::: Records for the task
-- ==== Sys2Proof/Machine/Crc.lean ====
section
/-! DEFINITION. The CRC unit: `CRC_CLEAR`, `CRC_BYTE`, `CRC_GET`, and the two pseudo-operations a writer expands into them (spec/44_crc_ops.md R150 to R157, spec/30_encoding.md R83). -/

namespace Sys2Proof.Machine

/-- One of the eight steps of R151: the bit about to leave decides whether the polynomial is xored in. -/
def crcShift (c : Crc) : Crc :=
  if c.getLsbD 0 then (c >>> 1) ^^^ Config.crcPoly else c >>> 1

/-- `n` steps of R151. -/
def crcShifts : Nat → Crc → Crc
  | 0, c => c
  | n + 1, c => crcShifts n (crcShift c)

/-- The accumulator after one more byte (R151): the byte meets the low end, then eight steps. -/
def crcUpdate (c : Crc) (b : Byte) : Crc := crcShifts 8 (c ^^^ b.setWidth 16)

/-- The value `CRC_GET` returns (R152): `zext_AW(crc xor CRC_XOROUT)`. -/
def crcValue (s : State) : Word := (s.crc ^^^ s.params.crcXorOut).setWidth 32

/-- `CRC_CLEAR` (R150). -/
def execCrcClear (s : State) : Result :=
  command .crcClear (fun s => .next (respond s.turn .ok 0 { s with crc := s.params.crcSeed })) s

/-- `CRC_BYTE b` (R151). -/
def execCrcByte (b : Byte) (s : State) : Result :=
  command (.crcByte b) (fun s => .next (respond s.turn .ok 0 { s with crc := crcUpdate s.crc b })) s

/-- `CRC_GET` (R152): the accumulator is read and stays. -/
def execCrcGet (s : State) : Result :=
  command .crcGet (fun s => .next (respond s.turn .ok (crcValue s) s)) s

/-- The commands the pseudo-operation `CRC16` stands for (R83). -/
def crc16Commands (bs : List Byte) : List Instr := .crcClear :: bs.map .crcByte ++ [.crcGet]

/-- The checksum of a byte sequence (R83): the `VAL[15:0]` of `CRC16`. -/
def checksum (ps : Config.Params) (bs : List Byte) : Crc := bs.foldl crcUpdate ps.crcSeed ^^^ ps.crcXorOut

/-- `APPEND_CRC` (R83, R153): the checksum follows the bytes it covers, low byte first. -/
def appendCrc (ps : Config.Params) (bs : List Byte) : List Byte :=
  bs ++ [(checksum ps bs).extractLsb' 0 8, (checksum ps bs).extractLsb' 8 8]

/-- The check of a received frame (R154): `L ≥ 4`, and its last two bytes are the checksum of the
others, low byte first. -/
def framePasses (ps : Config.Params) (f : List Byte) : Bool :=
  decide (4 ≤ f.length) && f == appendCrc ps (f.take (f.length - 2))

end Sys2Proof.Machine
end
::::::
### [How to complete this task]
Take the entries above and return all of them exactly.

### [Exercise result]
-- ==== Sys2Proof/Machine/Crc.lean ====
section
/-! DEFINITION. The CRC unit: `CRC_CLEAR`, `CRC_BYTE`, `CRC_GET`, and the two pseudo-operations a writer expands into them (spec/44_crc_ops.md R150 to R157, spec/30_encoding.md R83). -/

namespace Sys2Proof.Machine

/-- One of the eight steps of R151: the bit about to leave decides whether the polynomial is xored in. -/
def crcShift (c : Crc) : Crc :=
  if c.getLsbD 0 then (c >>> 1) ^^^ Config.crcPoly else c >>> 1

/-- `n` steps of R151. -/
def crcShifts : Nat → Crc → Crc
  | 0, c => c
  | n + 1, c => crcShifts n (crcShift c)

/-- The accumulator after one more byte (R151): the byte meets the low end, then eight steps. -/
def crcUpdate (c : Crc) (b : Byte) : Crc := crcShifts 8 (c ^^^ b.setWidth 16)

/-- The value `CRC_GET` returns (R152): `zext_AW(crc xor CRC_XOROUT)`. -/
def crcValue (s : State) : Word := (s.crc ^^^ s.params.crcXorOut).setWidth 32

/-- `CRC_CLEAR` (R150). -/
def execCrcClear (s : State) : Result :=
  command .crcClear (fun s => .next (respond s.turn .ok 0 { s with crc := s.params.crcSeed })) s

/-- `CRC_BYTE b` (R151). -/
def execCrcByte (b : Byte) (s : State) : Result :=
  command (.crcByte b) (fun s => .next (respond s.turn .ok 0 { s with crc := crcUpdate s.crc b })) s

/-- `CRC_GET` (R152): the accumulator is read and stays. -/
def execCrcGet (s : State) : Result :=
  command .crcGet (fun s => .next (respond s.turn .ok (crcValue s) s)) s

/-- The commands the pseudo-operation `CRC16` stands for (R83). -/
def crc16Commands (bs : List Byte) : List Instr := .crcClear :: bs.map .crcByte ++ [.crcGet]

/-- The checksum of a byte sequence (R83): the `VAL[15:0]` of `CRC16`. -/
def checksum (ps : Config.Params) (bs : List Byte) : Crc := bs.foldl crcUpdate ps.crcSeed ^^^ ps.crcXorOut

/-- `APPEND_CRC` (R83, R153): the checksum follows the bytes it covers, low byte first. -/
def appendCrc (ps : Config.Params) (bs : List Byte) : List Byte :=
  bs ++ [(checksum ps bs).extractLsb' 0 8, (checksum ps bs).extractLsb' 8 8]

/-- The check of a received frame (R154): `L ≥ 4`, and its last two bytes are the checksum of the
others, low byte first. -/
def framePasses (ps : Config.Params) (f : List Byte) : Bool :=
  decide (4 ≤ f.length) && f == appendCrc ps (f.take (f.length - 2))

end Sys2Proof.Machine
end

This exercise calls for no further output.